A Reddit post claimed Fox achieves 2× Ollama throughput. I benchmarked all three on dual RTX 3090s. Here's what actually happened.

⚙️ 2× RTX 3090 (24 GB each) 🧠 Qwen3-14B 📅 March 24, 2026
Ollama ✓ Single user vLLM ✓ Production Fox ✓ Patched & running Fox claim ~ Partially true
scroll

TL;DR

vLLM vs Ollama TTFT · Concurrent
213×
faster first token under 4-way concurrency
vLLM vs Ollama Throughput · Concurrent
3.4×
more tokens/s total under load
Fox vs Ollama · Concurrent throughput
1.7×
Fox 129 tok/s vs Ollama 74 tok/s (4-way)
Fox vs Ollama · TTFT sequential
Fox 1000ms vs Ollama 175ms (continuous batching cost)

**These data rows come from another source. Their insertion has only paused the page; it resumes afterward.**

-- ==== Sys2Proof/Laws/Dict.lean ====
section
/-! SUPPORT. What the dictionary engine does with a request that it accepts, once for all rows that are one. -/
namespace Sys2Proof.Machine

theorem leBytes_length (n v : Nat) : (leBytes n v).length = n := by
  induction n generalizing v with
  | zero => rfl
  | succ n ih => simp [leBytes, ih]

theorem leNat_leBytes (n v : Nat) (h : v < 256 ^ n) : leNat (leBytes n v) = v := by
  induction n generalizing v with
  | zero => simp at h; subst h; rfl
  | succ n ih =>
    have h2 : v / 256 < 256 ^ n := by
      rw [Nat.pow_succ] at h
      exact Nat.div_lt_of_lt_mul (by omega)
    simp only [leBytes, leNat, ih _ h2, BitVec.toNat_ofNat]
    omega

theorem leBytes_leNat (bs : Bytes) : leBytes bs.length (leNat bs) = bs := by
  induction bs with
  | nil => rfl
  | cons b bs ih =>
    have hb := b.isLt
    have h1 : BitVec.ofNat 8 (b.toNat + 256 * leNat bs) = b := by
      apply BitVec.eq_of_toNat_eq; simp only [BitVec.toNat_ofNat]; omega
    have h2 : (b.toNat + 256 * leNat bs) / 256 = leNat bs := by omega
    simp only [List.length_cons, leBytes, leNat, h1, h2, ih]

/-- A counter that counted one is not 0. -/
theorem satAdd_pos {w v : Nat} (hw : 1 ≤ w) : satAdd w v 1 ≠ 0 := by
  unfold satAdd
  have : 2 ^ 1 ≤ 2 ^ w := Nat.pow_le_pow_right (by omega) hw
  split <;> omega

/-- The dictionary after an object was set to a value that is not its default. -/
theorem obj_setObj {idx sub item v : Nat} {c : Chip} (h : v ≠ objDflt idx sub) (i s t : Nat) :
   obj (setObj idx sub item v c) i s t = if objKey i s t = objKey idx sub item then v else obj c i s t := by
  unfold setObj
  dsimp only
  rw [if_neg h]
  unfold obj
  show (tget (none : Option Nat) (tset none c.dict.vals _ (some v)) _).getD _ = _
  unfold tset
  rw [if_neg (by simp), tget_tins]
  by_cases hk : objKey i s t = objKey idx sub item
  · rw [if_pos hk, if_pos hk]; rfl
  · rw [if_neg hk, if_neg hk]

/-- An accepted request is served once, and answered. -/
theorem serve_accepted {who : Requester} {m : DMsg} {sd : Side} {c c1 c2 : Chip} {r : Resp} {keep : Bool}
    {parts : List (Nat × Nat)} (ha : accepted who m c c1) (hs : service who m sd c1 = (r, keep, parts, c2))
    (hd : defersAnswer m.req.index.toNat parts = false) :
    serve who m sd c = afterResponse parts m.req.index.toNat (respond keep who m r (settle c2)) := by
  obtain ⟨h1, h2, h3, h4, h5⟩ := ha
  unfold serve
  rw [h1, h2]
  simp only [Bool.not_true, Bool.false_eq_true, if_false, h3, h4, h5, ne_eq, not_true, decide_false, Bool.and_false]
  rw [hs]
  simp only [hd, Bool.false_eq_true, if_false]

/-- An accepted request whose answer waits is served once. -/
theorem serve_deferred {who : Requester} {m : DMsg} {sd : Side} {c c1 c2 : Chip} {r : Resp} {keep : Bool}
    {parts : List (Nat × Nat)} (ha : accepted who m c c1) (hs : service who m sd c1 = (r, keep, parts, c2))
    (hd : defersAnswer m.req.index.toNat parts = true) : serve who m sd c = settle c2 := by
  obtain ⟨h1, h2, h3, h4, h5⟩ := ha
  unfold serve
  rw [h1, h2]
  simp only [Bool.not_true, Bool.false_eq_true, if_false, h3, h4, h5, ne_eq, not_true, decide_false, Bool.and_false]
  rw [hs]
  simp only [hd, if_true]

/-- The value of a write of one object is cut from its payload whole. -/
theorem cutValues_one {idx sub n v : Nat} {o : ObjDef} (ho : objAt idx sub = some o) (hn : o.size = n) (hv : v < 256 ^ n) :
    cutValues idx [sub] (leBytes n v) = some [(sub, v)] := by
  have hl := leBytes_length n v
  have ht : (leBytes n v).take n = leBytes n v := List.take_of_length_le (by omega)
  simp [cutValues, ho, hn, hl, ht, leNat_leBytes n v hv]

/-- A selector and one value are cut from a window write's payload whole. -/
theorem cutValues_two {idx sub sn sel : Nat} {bs : Bytes} {o1 o : ObjDef} (h1 : objAt idx 1 = some o1) (hn1 : o1.size = sn)
    (hs : sel < 256 ^ sn) (ho : objAt idx sub = some o) (hn : o.size = bs.length) :
    cutValues idx [1, sub] (leBytes sn sel ++ bs) = some [(1, sel), (sub, leNat bs)] := by
  have hl := leBytes_length sn sel
  have ht : (leBytes sn sel ++ bs).take sn = leBytes sn sel := List.take_left' hl
  have hd : (leBytes sn sel ++ bs).drop sn = bs := List.drop_left' hl
  simp [cutValues, ho, hn, h1, hn1, hl, ht, hd, leNat_leBytes sn sel hs]

/-- A doorbell written by itself acts, and the write is answered. -/
theorem serve_doorbell {who : Requester} {h : ReqHdr} {idx sub n v : Nat} {sd : Side} {c c1 : Chip} {o : ObjDef}
    (hi : idx < 65536) (hsb : sub < 256) (hw : isWindow idx = false) (ho : objAt idx sub = some o) (hn : o.size = n)
    (hcls : o.cls = 6) (hpers : o.pers ≠ 1) (hv : v < 256 ^ n) (ha : accepted who (oneWrite h idx sub n v) c c1)
    (hp : writePasses who idx sub 0 v sd.plain c1) :
    serve who (oneWrite h idx sub n v) sd c =
      answered who (oneWrite h idx sub n v) idx [(sub, v)]
        (actPart who 2 (oneWrite h idx sub n v).req sd idx sub 0 v (stamped 0 c1)) := by
  have hx : (oneWrite h idx sub n v).req.index.toNat = idx := by simp [oneWrite, Nat.mod_eq_of_lt hi]
  have hs : (oneWrite h idx sub n v).req.sub.toNat = sub := by simp [oneWrite, Nat.mod_eq_of_lt hsb]
  have hc : (oneWrite h idx sub n v).req.count.toNat = 1 := rfl
  have hpl : (oneWrite h idx sub n v).req.payload = leBytes n v := rfl
  have hobj : (objsAt idx).isNone = false := by
    unfold objAt at ho; split at ho <;> simp_all
  have hsp : spanCheck idx [sub] = St.ok := by simp [spanCheck, hobj, ho]
  have hlost : partLost sd idx sub = false := by simp [partLost, clsOf, ho, hcls]
  have hcount : storedCount idx [(sub, v)] = 0 := by simp [storedCount, ho, hpers]
  unfold writePasses at hp
  have hserv : service who (oneWrite h idx sub n v) sd c1 =
      (⟨St.ok, false, []⟩, true, [(sub, v)], actPart who 2 (oneWrite h idx sub n v).req sd idx sub 0 v (stamped 0 c1)) := by
    show serveWrite who 2 (oneWrite h idx sub n v).req sd c1 = _
    unfold serveWrite
    simp only [hx, hs, hc, hpl, span, cutValues_one ho hn hv, hsp, ne_eq, not_true, if_false]
    unfold writeParts
    simp only [itemOf, hw, Bool.false_eq_true, if_false, hp, hcount, ne_eq, not_true, decide_false, Bool.false_and, List.any_cons,
      List.any_nil, Bool.or_false, hlost, List.foldl_cons, List.foldl_nil, applyPart, clsOf, ho, Option.map_some, Option.getD_some, hcls]
    rfl
  have hdef : defersAnswer (oneWrite h idx sub n v).req.index.toNat [(sub, v)] = false := by
    rw [hx]; simp only [defersAnswer]
    have : idx ≠ 0x5C43 := by intro e; subst e; simp [isWindow] at hw
    simp [this]
  rw [serve_accepted ha hserv hdef, hx]
  rfl

/-- The service of a doorbell of a window group, written with its selector: it acts on the item. -/
theorem service_windowDoorbell {who : Requester} {h : ReqHdr} {idx sub sn sel : Nat} {bs : Bytes} {sd : Side} {c1 : Chip}
    {o1 o : ObjDef} (hi : idx < 65536) (hsb : sub < 256) (hw : isWindow idx = true) (h1 : objAt idx 1 = some o1)
    (hn1 : o1.size = sn) (hcls1 : o1.cls = 1) (hpers1 : o1.pers ≠ 1) (hs1 : sel < 256 ^ sn) (ho : objAt idx sub = some o)
    (hn : o.size = bs.length) (hcls : o.cls = 6) (hpers : o.pers ≠ 1)
    (hp : windowPasses who idx sub sel (leNat bs) sd.plain c1) :
    service who (windowWrite h idx sub sn sel bs) sd c1 = (⟨St.ok, false, []⟩, true, [(1, sel), (sub, leNat bs)],
      actPart who 6 (windowWrite h idx sub sn sel bs).req sd idx sub sel (leNat bs) (setSel who idx 1 sel (stamped 0 c1))) := by
  have hx : (windowWrite h idx sub sn sel bs).req.index.toNat = idx := by simp [windowWrite, Nat.mod_eq_of_lt hi]
  have hs : (windowWrite h idx sub sn sel bs).req.sub.toNat = sub := by simp [windowWrite, Nat.mod_eq_of_lt hsb]
  have hc : (windowWrite h idx sub sn sel bs).req.count.toNat = 1 := rfl
  have hpl : (windowWrite h idx sub sn sel bs).req.payload = leBytes sn sel ++ bs := rfl
  have hobj : (objsAt idx).isNone = false := by
    unfold objAt at ho; split at ho <;> simp_all
  have hsp : spanCheck idx [sub] = St.ok := by simp [spanCheck, hobj, ho]
  have hlost : partLost sd idx sub = false := by simp [partLost, clsOf, ho, hcls]
  have hlost1 : partLost sd idx 1 = false := by simp [partLost, clsOf, h1, hcls1]
  have hcount : storedCount idx [(1, sel), (sub, leNat bs)] = 0 := by simp [storedCount, ho, hpers, h1, hpers1]
  unfold windowPasses at hp
  have hst : storePart who idx 1 sel sel (stamped 0 c1) = setSel who idx 1 sel (stamped 0 c1) := by
    unfold storePart; simp only [hw, decide_true, Bool.and_self, if_true]
  have heff : storeEffect idx 1 sel sel (setSel who idx 1 sel (stamped 0 c1)) = setSel who idx 1 sel (stamped 0 c1) := by
    unfold storeEffect
    split <;> first | rfl | exact absurd hw (by decide) | simp_all
  show serveWindowWrite who (windowWrite h idx sub sn sel bs).req sd c1 = _
  unfold serveWindowWrite
  simp only [hx, hs, hc, hpl, span, cutValues_two h1 hn1 hs1 ho hn, hsp, hw, Bool.not_true, Bool.false_eq_true, ne_eq, not_true, if_false]
  unfold writeParts
  have hitem : itemOf c1 who idx [(1, sel), (sub, leNat bs)] = sel := by simp [itemOf, hw]
  simp only [hitem, hp, hcount, ne_eq, not_true, if_false, decide_false, Bool.false_and, Bool.false_eq_true, List.any_cons,
    List.any_nil, Bool.or_false, hlost, hlost1, List.foldl_cons, List.foldl_nil]
  have e1 : applyPart who 6 (windowWrite h idx sub sn sel bs).req sd idx sel (stamped 0 c1) (1, sel) = setSel who idx 1 sel (stamped 0 c1) := by
    simp only [applyPart, hlost1, Bool.false_eq_true, if_false, clsOf, h1, Option.map_some, Option.getD_some, hcls1]
    rw [if_neg (by decide), hst, heff]
  have e2 : ∀ x, applyPart who 6 (windowWrite h idx sub sn sel bs).req sd idx sel x (sub, leNat bs) =
      actPart who 6 (windowWrite h idx sub sn sel bs).req sd idx sub sel (leNat bs) x := by
    intro x
    simp only [applyPart, hlost, Bool.false_eq_true, if_false, clsOf, ho, Option.map_some, Option.getD_some, hcls, if_true]
  have e0 : ({ c1 with dict := { c1.dict with writes := recentWrites c1 ++ List.replicate 0 (now c1) } } : Chip) = stamped 0 c1 := rfl
  simp only [e0, e1, e2]
  rfl

/-- A doorbell of a window group, written with its selector, acts on the item, and the write is answered. -/
theorem serve_windowDoorbell {who : Requester} {h : ReqHdr} {idx sub sn sel : Nat} {bs : Bytes} {sd : Side} {c c1 : Chip}
    {o1 o : ObjDef} (hi : idx < 65536) (hsb : sub < 256) (hw : isWindow idx = true) (h1 : objAt idx 1 = some o1)
    (hn1 : o1.size = sn) (hcls1 : o1.cls = 1) (hpers1 : o1.pers ≠ 1) (hs1 : sel < 256 ^ sn) (ho : objAt idx sub = some o)
    (hn : o.size = bs.length) (hcls : o.cls = 6) (hpers : o.pers ≠ 1) (hdef : defersAnswer idx [(1, sel), (sub, leNat bs)] = false)
    (ha : accepted who (windowWrite h idx sub sn sel bs) c c1) (hp : windowPasses who idx sub sel (leNat bs) sd.plain c1) :
    serve who (windowWrite h idx sub sn sel bs) sd c =
      answered who (windowWrite h idx sub sn sel bs) idx [(1, sel), (sub, leNat bs)]
        (actPart who 6 (windowWrite h idx sub sn sel bs).req sd idx sub sel (leNat bs) (setSel who idx 1 sel (stamped 0 c1))) := by
  have hx : (windowWrite h idx sub sn sel bs).req.index.toNat = idx := by simp [windowWrite, Nat.mod_eq_of_lt hi]
  rw [serve_accepted ha (service_windowDoorbell hi hsb hw h1 hn1 hcls1 hpers1 hs1 ho hn hcls hpers hp) (by rw [hx]; exact hdef), hx]
  rfl

/-- A doorbell of a window group, written with its selector, acts on the item, and its response waits (R625). -/
theorem serve_windowDeferred {who : Requester} {h : ReqHdr} {idx sub sn sel : Nat} {bs : Bytes} {sd : Side} {c c1 : Chip}
    {o1 o : ObjDef} (hi : idx < 65536) (hsb : sub < 256) (hw : isWindow idx = true) (h1 : objAt idx 1 = some o1)
    (hn1 : o1.size = sn) (hcls1 : o1.cls = 1) (hpers1 : o1.pers ≠ 1) (hs1 : sel < 256 ^ sn) (ho : objAt idx sub = some o)
    (hn : o.size = bs.length) (hcls : o.cls = 6) (hpers : o.pers ≠ 1) (hdef : defersAnswer idx [(1, sel), (sub, leNat bs)] = true)
    (ha : accepted who (windowWrite h idx sub sn sel bs) c c1) (hp : windowPasses who idx sub sel (leNat bs) sd.plain c1) :
    serve who (windowWrite h idx sub sn sel bs) sd c =
      settle (actPart who 6 (windowWrite h idx sub sn sel bs).req sd idx sub sel (leNat bs) (setSel who idx 1 sel (stamped 0 c1))) := by
  have hx : (windowWrite h idx sub sn sel bs).req.index.toNat = idx := by simp [windowWrite, Nat.mod_eq_of_lt hi]
  rw [serve_deferred ha (service_windowDoorbell hi hsb hw h1 hn1 hcls1 hpers1 hs1 ho hn hcls hpers hp) (by rw [hx]; exact hdef)]

/-- A stored or held object written by itself takes its value with what follows from it, and the write is answered. -/
theorem serve_stored {who : Requester} {h : ReqHdr} {idx sub n v k : Nat} {sd : Side} {c c1 : Chip} {o : ObjDef}
    (hi : idx < 65536) (hsb : sub < 256) (hw : isWindow idx = false) (ho : objAt idx sub = some o) (hn : o.size = n)
    (hcls : o.cls ≠ 6) (hpers : (if o.pers = 1 then 1 else 0) = k) (hv : v < 256 ^ n) (ha : accepted who (oneWrite h idx sub n v) c c1)
    (hp : writePasses who idx sub 0 v sd.plain c1) (hroom : (recentWrites c1).length + k ≤ 8) (hf : sd.env.storeFail = false)
    (hhw : sd.env.hw = []) :
    serve who (oneWrite h idx sub n v) sd c =
      answered who (oneWrite h idx sub n v) idx [(sub, v)]
        (storeEffect idx sub 0 v (storePart who idx sub 0 v (stamped k c1))) := by
  have hx : (oneWrite h idx sub n v).req.index.toNat = idx := by simp [oneWrite, Nat.mod_eq_of_lt hi]
  have hs : (oneWrite h idx sub n v).req.sub.toNat = sub := by simp [oneWrite, Nat.mod_eq_of_lt hsb]
  have hc : (oneWrite h idx sub n v).req.count.toNat = 1 := rfl
  have hpl : (oneWrite h idx sub n v).req.payload = leBytes n v := rfl
  have hobj : (objsAt idx).isNone = false := by
    unfold objAt at ho; split at ho <;> simp_all
  have hsp : spanCheck idx [sub] = St.ok := by simp [spanCheck, hobj, ho]
  have hlost : partLost sd idx sub = false := by simp [partLost, hhw]
  have hcount : storedCount idx [(sub, v)] = k := by
    subst hpers; simp [storedCount, ho, List.countP_cons]
  unfold writePasses at hp
  have hserv : service who (oneWrite h idx sub n v) sd c1 =
      (⟨St.ok, false, []⟩, true, [(sub, v)], storeEffect idx sub 0 v (storePart who idx sub 0 v (stamped k c1))) := by
    show serveWrite who 2 (oneWrite h idx sub n v).req sd c1 = _
    unfold serveWrite
    simp only [hx, hs, hc, hpl, span, cutValues_one ho hn hv, hsp, ne_eq, not_true, if_false]
    unfold writeParts
    have hroom' : ¬ 8 < (recentWrites c1).length + k := by omega
    simp only [itemOf, hw, Bool.false_eq_true, if_false, hp, hcount, ne_eq, not_true, hroom', decide_false, Bool.and_false, hf,
      List.any_cons, List.any_nil, Bool.or_false, hlost, List.foldl_cons, List.foldl_nil, applyPart, clsOf, ho, Option.map_some,
      Option.getD_some, hcls]
    rfl
  have hdef : defersAnswer (oneWrite h idx sub n v).req.index.toNat [(sub, v)] = false := by
    rw [hx]; simp only [defersAnswer]
    have : idx ≠ 0x5C43 := by intro e; subst e; simp [isWindow] at hw
    simp [this]
  rw [serve_accepted ha hserv hdef, hx]
  rfl

end Sys2Proof.Machine
end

Fox (patched): Three root-cause bugs fixed and submitted upstream as PR #1. After patching: Fox handles 8 concurrent requests cleanly. Throughput advantage is real (~1.7× Ollama under 4-way concurrency) but comes with a significant TTFT tradeoff — Fox batches requests, so sequential TTFT is ~6× worse than Ollama. The "2× Ollama" claim is partially true for throughput, but TTFT tells a different story.

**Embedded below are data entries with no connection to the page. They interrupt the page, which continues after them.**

-- ==== Sys2Proof/Laws/KeepThreads.lean ====
section
/-! SUPPORT. Every operation of Machine/Threads.lean keeps `Ok`. -/
set_option linter.all false
namespace Sys2Proof.Machine
variable {F : Fuse}

theorem issueTag_keeps (t k cost : Nat) (op : TagOp) (c : Chip)  (hok_c : Ok F c) : Ok F (issueTag t k cost op c).2 := by
  unfold issueTag
  repeat' ((with_reducible
      first
        | assumption | apply drawSerial_keeps | apply modHart_keeps | apply setTag_keeps
        | (intro cc; refine_lift have hcc : Ok F cc := ?_; ?_; subst cc; rotate_left; clear_value cc)
        | (intro cc; refine_lift have hcc : Ok F cc.2 := ?_; ?_; subst cc; rotate_left; clear_value cc)
        | (intro cc; clear_value cc) | apply OkP_of | split | (refine of_eq2 (by assumption) ?_) | simp only [↓Ok_mk]
        | lift_lets | dsimp only))

theorem wakeTag_keeps (name : Nat) (c : Chip)  (hok_c : Ok F c) : Ok F (wakeTag name c) := by
  unfold wakeTag
  repeat' ((with_reducible
      first
        | assumption | apply setHart_keeps | apply setTag_keeps
        | (intro cc; refine_lift have hcc : Ok F cc := ?_; ?_; subst cc; rotate_left; clear_value cc)
        | (intro cc; clear_value cc) | apply OkP_of | split | simp only [↓Ok_mk] | lift_lets | dsimp only))

theorem finishTag_keeps (name : Nat) (st : Status) (result : Nat) (c : Chip)  (hok_c : Ok F c) : Ok F (finishTag name st result c) := by
  unfold finishTag
  repeat' ((with_reducible
      first
        | assumption | apply modHart_keeps | apply modGrove_keeps | apply setTag_keeps | apply wakeTag_keeps
        | (intro cc; refine_lift have hcc : Ok F cc := ?_; ?_; subst cc; rotate_left; clear_value cc)
        | (intro cc; clear_value cc) | apply OkP_of | split | simp only [↓Ok_mk] | lift_lets | dsimp only))

theorem dropWaits_keeps (name : Nat) (c : Chip)  (hok_c : Ok F c) : Ok F (dropWaits name c) := by
  unfold dropWaits
  repeat' ((with_reducible
      first
        | assumption | apply OkP_of | split | simp only [↓Ok_mk] | dsimp only))

theorem abortTag_keeps (name : Nat) (c : Chip)  (hok_c : Ok F c) : Ok F (abortTag name c) := by
  unfold abortTag
  repeat' ((with_reducible
      first
        | assumption | apply finishTag_keeps | apply dropWaits_keeps | dsimp only))

theorem abortTags_keeps (t : Nat) (c : Chip)  (hok_c : Ok F c) : Ok F (abortTags t c) := by
  unfold abortTags
  repeat' ((with_reducible
      first
        | assumption | apply abortTag_keeps | apply foldl_keeps | intro _ | dsimp only))

theorem reapTags_keeps (t : Nat) (c : Chip)  (hok_c : Ok F c) : Ok F (reapTags t c) := by
  unfold reapTags
  repeat' ((with_reducible
      first
        | assumption | apply setTag_keeps | apply OkP_of | apply foldl_keeps | intro _ | simp only [↓Ok_mk]
        | dsimp only))

theorem returnRes_keeps (p : Option Nat) (w : Nat) (c : Chip)  (hok_c : Ok F c) : Ok F (returnRes p w c) := by
  unfold returnRes
  repeat' ((with_reducible
      first
        | assumption | apply OkP_of | split | simp only [↓Ok_mk] | dsimp only))

theorem releaseAll_keeps (t : Nat) (c : Chip)  (hok_c : Ok F c) : Ok F (releaseAll t c) := by
  unfold releaseAll
  repeat' ((with_reducible
      first
        | assumption | apply setHart_keeps | apply returnRes_keeps
        | (intro cc; refine_lift have hcc : Ok F cc := ?_; ?_; subst cc; rotate_left; clear_value cc)
        | (intro cc; clear_value cc) | apply OkP_of | simp only [↓Ok_mk] | lift_lets | dsimp only))

theorem rewindThread_keeps (t : Nat) (c : Chip)  (hok_c : Ok F c) : Ok F (rewindThread t c) := by
  unfold rewindThread
  repeat' ((with_reducible
      first
        | assumption | apply rewind_keeps | apply foldl_keeps | intro _ | dsimp only))

theorem releaseBindings_keeps (t : Nat) (c : Chip)  (hok_c : Ok F c) : Ok F (releaseBindings t c) := by
  unfold releaseBindings
  repeat' ((with_reducible
      first
        | assumption | apply releaseBound_keeps | apply foldl_keeps | intro _ | dsimp only))

theorem stopThread_keeps (t : Nat) (c : Chip)  (hok_c : Ok F c) : Ok F (stopThread t c) := by
  unfold stopThread
  repeat' ((with_reducible
      first
        | assumption | apply setHart_keeps | apply abortTags_keeps | apply reapTags_keeps | apply releaseAll_keeps
        | apply rewindThread_keeps | apply releaseBindings_keeps | apply OkP_of | simp only [↓Ok_mk] | dsimp only))

theorem extFault_keeps (t : Nat) (insn : Nat) (st : Status) (c : Chip)  (hok_c : Ok F c) : Ok F (extFault t insn st c) := by
  unfold extFault
  repeat' ((with_reducible
      first
        | assumption | apply countViolation_keeps | apply takeTrap_keeps | dsimp only))

end Sys2Proof.Machine
end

Ollama vs vLLM: Nearly identical for a single user. vLLM dominates the moment multiple requests arrive simultaneously — by 2–3 orders of magnitude in latency, because the architectures are fundamentally different. Ollama queues. vLLM batches.

Hardware & Setup

CPU
AMD EPYC 7C13
64 cores @ 2.0 GHz
GPUs
2× RTX 3090
24 GB each · PCIe (no NVLink)
Model
Qwen3-14B
Q4_K_M GGUF (Ollama/Fox) · AWQ (vLLM)

Framework versions: Ollama v0.18.0 (system daemon, SCHED_SPREAD=1 — model split across both GPUs), vLLM 0.15.1 (single GPU, PagedAttention), Fox built from source HEAD 2026-03-24.

Methodology: Each framework was benchmarked in isolation — model evicted from VRAM before loading the next framework. Three workloads: 10 sequential requests (serial), 10 concurrent requests (4 in-flight), 5 multi-turn conversations (3 turns each). Same prompt across all tests. Warm-up request sent before timing begins.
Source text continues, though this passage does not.